MATERIAL FOR THIS TASK ::
--------------------------------
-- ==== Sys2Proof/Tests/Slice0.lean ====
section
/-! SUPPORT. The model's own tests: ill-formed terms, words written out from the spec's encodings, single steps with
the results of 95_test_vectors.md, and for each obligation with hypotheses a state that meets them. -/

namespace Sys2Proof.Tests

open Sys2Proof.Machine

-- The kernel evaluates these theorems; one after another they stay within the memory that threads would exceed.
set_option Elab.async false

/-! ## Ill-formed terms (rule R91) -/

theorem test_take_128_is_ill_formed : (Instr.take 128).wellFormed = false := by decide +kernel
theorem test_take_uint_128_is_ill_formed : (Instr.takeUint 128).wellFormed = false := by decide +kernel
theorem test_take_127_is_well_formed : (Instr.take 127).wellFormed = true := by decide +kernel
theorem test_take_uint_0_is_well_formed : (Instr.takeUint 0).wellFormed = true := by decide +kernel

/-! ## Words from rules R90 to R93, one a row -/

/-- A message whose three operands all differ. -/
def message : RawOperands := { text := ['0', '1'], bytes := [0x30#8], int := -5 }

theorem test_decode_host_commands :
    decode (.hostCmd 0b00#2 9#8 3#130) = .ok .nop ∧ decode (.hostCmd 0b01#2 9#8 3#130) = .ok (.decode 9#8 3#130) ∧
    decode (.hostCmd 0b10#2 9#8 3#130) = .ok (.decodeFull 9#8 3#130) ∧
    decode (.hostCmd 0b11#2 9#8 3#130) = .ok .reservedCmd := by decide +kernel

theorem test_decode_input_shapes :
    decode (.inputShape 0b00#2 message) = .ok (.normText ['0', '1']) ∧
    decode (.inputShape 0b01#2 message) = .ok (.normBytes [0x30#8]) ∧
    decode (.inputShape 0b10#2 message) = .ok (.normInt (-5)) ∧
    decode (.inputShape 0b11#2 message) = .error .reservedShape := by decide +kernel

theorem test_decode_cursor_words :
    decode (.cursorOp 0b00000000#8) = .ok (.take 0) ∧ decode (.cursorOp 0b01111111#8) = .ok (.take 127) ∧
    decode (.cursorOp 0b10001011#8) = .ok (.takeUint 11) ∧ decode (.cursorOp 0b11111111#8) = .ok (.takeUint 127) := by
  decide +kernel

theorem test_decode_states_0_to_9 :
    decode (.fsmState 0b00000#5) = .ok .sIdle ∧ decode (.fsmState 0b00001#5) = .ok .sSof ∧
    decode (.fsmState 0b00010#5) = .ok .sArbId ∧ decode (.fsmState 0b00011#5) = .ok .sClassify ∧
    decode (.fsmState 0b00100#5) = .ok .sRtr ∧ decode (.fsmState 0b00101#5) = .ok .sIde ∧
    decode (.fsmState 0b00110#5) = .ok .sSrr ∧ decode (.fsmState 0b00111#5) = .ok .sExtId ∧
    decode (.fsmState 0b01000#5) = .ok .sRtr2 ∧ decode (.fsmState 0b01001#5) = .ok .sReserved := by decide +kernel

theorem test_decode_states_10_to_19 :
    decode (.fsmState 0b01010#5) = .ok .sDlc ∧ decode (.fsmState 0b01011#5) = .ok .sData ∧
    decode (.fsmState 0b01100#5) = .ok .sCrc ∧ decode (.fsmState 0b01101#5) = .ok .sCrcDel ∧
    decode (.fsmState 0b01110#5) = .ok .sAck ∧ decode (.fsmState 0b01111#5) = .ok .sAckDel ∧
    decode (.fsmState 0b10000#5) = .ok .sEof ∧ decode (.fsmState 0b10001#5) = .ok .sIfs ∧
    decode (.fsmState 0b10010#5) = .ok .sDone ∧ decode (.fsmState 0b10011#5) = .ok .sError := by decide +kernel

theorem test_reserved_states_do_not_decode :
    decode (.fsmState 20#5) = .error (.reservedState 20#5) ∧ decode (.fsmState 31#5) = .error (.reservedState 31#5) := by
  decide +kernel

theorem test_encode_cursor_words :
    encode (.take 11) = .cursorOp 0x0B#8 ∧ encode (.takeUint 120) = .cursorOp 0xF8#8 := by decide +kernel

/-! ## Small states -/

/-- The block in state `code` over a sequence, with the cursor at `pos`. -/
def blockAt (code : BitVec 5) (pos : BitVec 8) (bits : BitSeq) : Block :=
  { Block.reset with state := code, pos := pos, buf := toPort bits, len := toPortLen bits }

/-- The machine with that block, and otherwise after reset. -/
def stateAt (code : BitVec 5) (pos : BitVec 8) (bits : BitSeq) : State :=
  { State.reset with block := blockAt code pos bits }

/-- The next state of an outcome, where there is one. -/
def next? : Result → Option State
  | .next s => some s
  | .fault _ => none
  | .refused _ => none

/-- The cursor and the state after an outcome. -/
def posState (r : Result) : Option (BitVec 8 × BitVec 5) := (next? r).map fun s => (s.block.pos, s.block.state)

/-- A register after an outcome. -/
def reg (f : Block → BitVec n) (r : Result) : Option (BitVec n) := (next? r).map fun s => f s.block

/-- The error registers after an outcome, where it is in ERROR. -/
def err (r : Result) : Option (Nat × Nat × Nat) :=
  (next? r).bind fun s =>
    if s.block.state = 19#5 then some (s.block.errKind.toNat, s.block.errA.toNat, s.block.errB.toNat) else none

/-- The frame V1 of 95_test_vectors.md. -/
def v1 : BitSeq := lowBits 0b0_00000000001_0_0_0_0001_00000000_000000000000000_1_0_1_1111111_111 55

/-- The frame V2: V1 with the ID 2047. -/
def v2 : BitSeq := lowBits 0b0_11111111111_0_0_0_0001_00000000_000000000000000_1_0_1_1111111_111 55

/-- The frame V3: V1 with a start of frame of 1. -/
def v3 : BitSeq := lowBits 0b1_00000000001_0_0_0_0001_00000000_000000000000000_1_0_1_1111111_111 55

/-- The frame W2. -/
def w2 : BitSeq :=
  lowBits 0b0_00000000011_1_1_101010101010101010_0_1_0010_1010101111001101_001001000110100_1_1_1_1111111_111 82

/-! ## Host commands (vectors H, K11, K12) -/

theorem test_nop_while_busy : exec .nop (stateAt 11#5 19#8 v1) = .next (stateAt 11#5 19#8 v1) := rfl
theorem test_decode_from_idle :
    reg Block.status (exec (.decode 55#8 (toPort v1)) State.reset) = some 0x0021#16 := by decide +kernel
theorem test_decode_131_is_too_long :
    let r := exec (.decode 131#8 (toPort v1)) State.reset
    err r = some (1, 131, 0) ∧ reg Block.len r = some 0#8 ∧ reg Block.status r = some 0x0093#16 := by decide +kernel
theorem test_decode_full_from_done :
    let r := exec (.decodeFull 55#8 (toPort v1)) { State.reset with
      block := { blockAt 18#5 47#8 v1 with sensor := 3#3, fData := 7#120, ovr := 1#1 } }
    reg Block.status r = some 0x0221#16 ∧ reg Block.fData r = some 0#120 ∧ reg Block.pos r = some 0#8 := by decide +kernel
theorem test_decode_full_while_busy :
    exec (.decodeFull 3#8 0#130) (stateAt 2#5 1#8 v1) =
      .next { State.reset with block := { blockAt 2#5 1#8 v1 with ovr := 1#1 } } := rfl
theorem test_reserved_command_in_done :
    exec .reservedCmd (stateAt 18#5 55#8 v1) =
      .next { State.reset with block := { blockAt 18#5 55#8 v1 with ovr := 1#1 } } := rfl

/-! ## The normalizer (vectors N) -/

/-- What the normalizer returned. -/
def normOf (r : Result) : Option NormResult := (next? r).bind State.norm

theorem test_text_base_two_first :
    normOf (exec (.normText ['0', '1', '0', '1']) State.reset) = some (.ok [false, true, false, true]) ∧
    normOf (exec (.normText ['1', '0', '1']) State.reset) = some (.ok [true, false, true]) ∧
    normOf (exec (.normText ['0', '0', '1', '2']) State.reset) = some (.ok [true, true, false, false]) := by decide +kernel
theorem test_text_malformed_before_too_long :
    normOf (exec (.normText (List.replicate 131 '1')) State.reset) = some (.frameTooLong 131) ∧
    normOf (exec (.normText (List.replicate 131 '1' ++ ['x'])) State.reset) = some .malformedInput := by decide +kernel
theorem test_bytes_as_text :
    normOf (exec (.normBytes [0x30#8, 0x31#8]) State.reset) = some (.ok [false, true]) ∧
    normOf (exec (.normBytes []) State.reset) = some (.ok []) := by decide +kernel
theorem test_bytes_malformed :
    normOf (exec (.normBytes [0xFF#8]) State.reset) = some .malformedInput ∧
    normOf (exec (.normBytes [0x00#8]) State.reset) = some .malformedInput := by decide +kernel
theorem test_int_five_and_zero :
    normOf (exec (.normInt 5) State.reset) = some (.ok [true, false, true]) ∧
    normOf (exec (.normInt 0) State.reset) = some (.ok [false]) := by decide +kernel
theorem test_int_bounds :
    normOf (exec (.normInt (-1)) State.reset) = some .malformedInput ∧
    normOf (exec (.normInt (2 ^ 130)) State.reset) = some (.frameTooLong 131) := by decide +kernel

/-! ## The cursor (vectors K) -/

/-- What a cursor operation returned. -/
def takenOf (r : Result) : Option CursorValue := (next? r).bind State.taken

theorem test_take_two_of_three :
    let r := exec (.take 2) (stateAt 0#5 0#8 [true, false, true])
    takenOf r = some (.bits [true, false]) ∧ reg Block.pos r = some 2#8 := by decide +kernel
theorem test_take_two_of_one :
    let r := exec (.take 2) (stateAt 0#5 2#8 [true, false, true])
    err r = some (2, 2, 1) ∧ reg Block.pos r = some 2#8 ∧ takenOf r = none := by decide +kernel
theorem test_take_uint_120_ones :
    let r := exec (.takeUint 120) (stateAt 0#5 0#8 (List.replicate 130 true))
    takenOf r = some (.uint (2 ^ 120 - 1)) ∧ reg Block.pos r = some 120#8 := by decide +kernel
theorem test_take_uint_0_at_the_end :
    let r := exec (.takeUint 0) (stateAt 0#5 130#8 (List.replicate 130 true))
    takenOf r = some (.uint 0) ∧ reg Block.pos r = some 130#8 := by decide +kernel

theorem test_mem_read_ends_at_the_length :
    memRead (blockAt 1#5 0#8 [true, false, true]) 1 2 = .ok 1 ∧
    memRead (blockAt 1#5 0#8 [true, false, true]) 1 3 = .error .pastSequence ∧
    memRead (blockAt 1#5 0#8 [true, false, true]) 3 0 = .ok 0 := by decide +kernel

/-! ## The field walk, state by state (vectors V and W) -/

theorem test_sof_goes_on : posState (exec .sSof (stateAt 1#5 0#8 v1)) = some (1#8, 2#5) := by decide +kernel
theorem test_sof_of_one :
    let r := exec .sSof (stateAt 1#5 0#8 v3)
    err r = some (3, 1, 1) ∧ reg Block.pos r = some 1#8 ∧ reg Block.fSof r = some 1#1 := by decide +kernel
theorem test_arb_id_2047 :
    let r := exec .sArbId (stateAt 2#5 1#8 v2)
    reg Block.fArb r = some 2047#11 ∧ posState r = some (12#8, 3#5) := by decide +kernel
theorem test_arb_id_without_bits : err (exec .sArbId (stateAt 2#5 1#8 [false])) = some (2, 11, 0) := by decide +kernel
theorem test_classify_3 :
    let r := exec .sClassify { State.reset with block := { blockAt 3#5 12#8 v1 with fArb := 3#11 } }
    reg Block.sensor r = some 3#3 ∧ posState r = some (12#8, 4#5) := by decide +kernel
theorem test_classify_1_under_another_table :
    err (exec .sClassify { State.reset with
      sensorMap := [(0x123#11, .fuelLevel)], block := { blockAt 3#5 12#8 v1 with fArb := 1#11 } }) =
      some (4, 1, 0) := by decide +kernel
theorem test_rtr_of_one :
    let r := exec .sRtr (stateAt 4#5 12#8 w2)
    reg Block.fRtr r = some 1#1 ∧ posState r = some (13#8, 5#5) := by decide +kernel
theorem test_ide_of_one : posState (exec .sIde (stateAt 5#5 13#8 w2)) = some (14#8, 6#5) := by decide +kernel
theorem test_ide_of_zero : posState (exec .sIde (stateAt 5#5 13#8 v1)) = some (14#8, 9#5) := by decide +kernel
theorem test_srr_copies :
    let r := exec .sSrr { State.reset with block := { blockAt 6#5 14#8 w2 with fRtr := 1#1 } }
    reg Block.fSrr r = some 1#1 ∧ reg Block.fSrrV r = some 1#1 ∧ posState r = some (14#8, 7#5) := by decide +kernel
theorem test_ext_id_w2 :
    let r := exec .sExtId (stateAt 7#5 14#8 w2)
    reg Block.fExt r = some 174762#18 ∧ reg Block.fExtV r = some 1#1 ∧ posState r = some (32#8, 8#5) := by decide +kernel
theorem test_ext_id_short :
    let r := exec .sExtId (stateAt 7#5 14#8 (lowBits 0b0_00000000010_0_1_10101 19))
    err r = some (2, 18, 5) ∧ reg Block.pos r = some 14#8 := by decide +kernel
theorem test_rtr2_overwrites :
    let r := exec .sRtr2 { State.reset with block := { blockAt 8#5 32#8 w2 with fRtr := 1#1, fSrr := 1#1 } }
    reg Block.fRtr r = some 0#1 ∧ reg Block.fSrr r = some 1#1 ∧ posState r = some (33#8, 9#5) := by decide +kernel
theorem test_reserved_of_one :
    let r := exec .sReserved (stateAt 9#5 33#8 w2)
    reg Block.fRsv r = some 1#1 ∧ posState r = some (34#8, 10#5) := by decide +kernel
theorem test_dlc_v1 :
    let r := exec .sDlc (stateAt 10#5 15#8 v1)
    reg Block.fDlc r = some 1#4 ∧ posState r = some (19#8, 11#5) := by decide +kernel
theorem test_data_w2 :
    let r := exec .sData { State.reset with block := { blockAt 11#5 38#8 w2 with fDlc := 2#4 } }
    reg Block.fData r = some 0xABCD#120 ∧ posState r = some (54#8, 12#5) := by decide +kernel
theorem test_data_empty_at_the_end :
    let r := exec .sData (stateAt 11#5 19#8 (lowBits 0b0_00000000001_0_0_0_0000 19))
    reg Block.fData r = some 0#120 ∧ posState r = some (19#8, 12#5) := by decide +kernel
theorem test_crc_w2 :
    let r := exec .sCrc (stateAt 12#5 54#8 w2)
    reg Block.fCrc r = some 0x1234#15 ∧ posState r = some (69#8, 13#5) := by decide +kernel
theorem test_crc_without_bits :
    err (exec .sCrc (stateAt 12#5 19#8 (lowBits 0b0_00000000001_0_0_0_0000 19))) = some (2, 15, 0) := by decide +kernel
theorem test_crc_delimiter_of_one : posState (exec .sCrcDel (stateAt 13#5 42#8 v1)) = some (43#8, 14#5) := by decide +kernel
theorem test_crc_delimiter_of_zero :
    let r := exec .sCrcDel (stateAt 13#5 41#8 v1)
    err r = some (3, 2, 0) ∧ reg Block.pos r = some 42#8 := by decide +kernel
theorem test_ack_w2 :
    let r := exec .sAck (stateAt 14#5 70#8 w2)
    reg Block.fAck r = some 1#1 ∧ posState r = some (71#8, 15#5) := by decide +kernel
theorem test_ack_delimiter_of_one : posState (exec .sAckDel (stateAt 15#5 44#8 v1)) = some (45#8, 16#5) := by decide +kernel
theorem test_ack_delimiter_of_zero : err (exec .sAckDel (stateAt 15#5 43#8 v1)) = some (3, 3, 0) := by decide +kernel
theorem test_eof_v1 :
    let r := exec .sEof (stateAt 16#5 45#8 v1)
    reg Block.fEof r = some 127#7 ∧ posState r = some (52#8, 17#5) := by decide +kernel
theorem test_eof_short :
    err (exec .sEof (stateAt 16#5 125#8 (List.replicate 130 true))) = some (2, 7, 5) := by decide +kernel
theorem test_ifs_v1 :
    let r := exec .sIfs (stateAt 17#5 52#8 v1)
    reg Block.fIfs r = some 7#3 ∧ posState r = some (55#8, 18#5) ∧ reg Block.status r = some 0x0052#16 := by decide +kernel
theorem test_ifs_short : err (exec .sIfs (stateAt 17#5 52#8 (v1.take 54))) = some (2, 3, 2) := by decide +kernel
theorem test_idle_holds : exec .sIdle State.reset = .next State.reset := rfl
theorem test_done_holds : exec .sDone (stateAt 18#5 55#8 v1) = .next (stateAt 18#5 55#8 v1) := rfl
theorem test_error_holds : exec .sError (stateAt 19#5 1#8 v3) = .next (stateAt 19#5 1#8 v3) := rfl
--------------------------------
ASSIGNED TASK :: Find the line with "reg Block.fRsv r" in the material above. Reproduce it and each line after it up to and including the line with "reg Block.fAck r".

OUTPUT FOR THIS EXERCISE ::
    reg Block.fRsv r = some 1#1 ∧ posState r = some (34#8, 10#5) := by decide +kernel
theorem test_dlc_v1 :
    let r := exec .sDlc (stateAt 10#5 15#8 v1)
    reg Block.fDlc r = some 1#4 ∧ posState r = some (19#8, 11#5) := by decide +kernel
theorem test_data_w2 :
    let r := exec .sData { State.reset with block := { blockAt 11#5 38#8 w2 with fDlc := 2#4 } }
    reg Block.fData r = some 0xABCD#120 ∧ posState r = some (54#8, 12#5) := by decide +kernel
theorem test_data_empty_at_the_end :
    let r := exec .sData (stateAt 11#5 19#8 (lowBits 0b0_00000000001_0_0_0_0000 19))
    reg Block.fData r = some 0#120 ∧ posState r = some (19#8, 12#5) := by decide +kernel
theorem test_crc_w2 :
    let r := exec .sCrc (stateAt 12#5 54#8 w2)
    reg Block.fCrc r = some 0x1234#15 ∧ posState r = some (69#8, 13#5) := by decide +kernel
theorem test_crc_without_bits :
    err (exec .sCrc (stateAt 12#5 19#8 (lowBits 0b0_00000000001_0_0_0_0000 19))) = some (2, 15, 0) := by decide +kernel
theorem test_crc_delimiter_of_one : posState (exec .sCrcDel (stateAt 13#5 42#8 v1)) = some (43#8, 14#5) := by decide +kernel
theorem test_crc_delimiter_of_zero :
    let r := exec .sCrcDel (stateAt 13#5 41#8 v1)
    err r = some (3, 2, 0) ∧ reg Block.pos r = some 42#8 := by decide +kernel
theorem test_ack_w2 :
    let r := exec .sAck (stateAt 14#5 70#8 w2)
    reg Block.fAck r = some 1#1 ∧ posState r = some (71#8, 15#5) := by decide +kernel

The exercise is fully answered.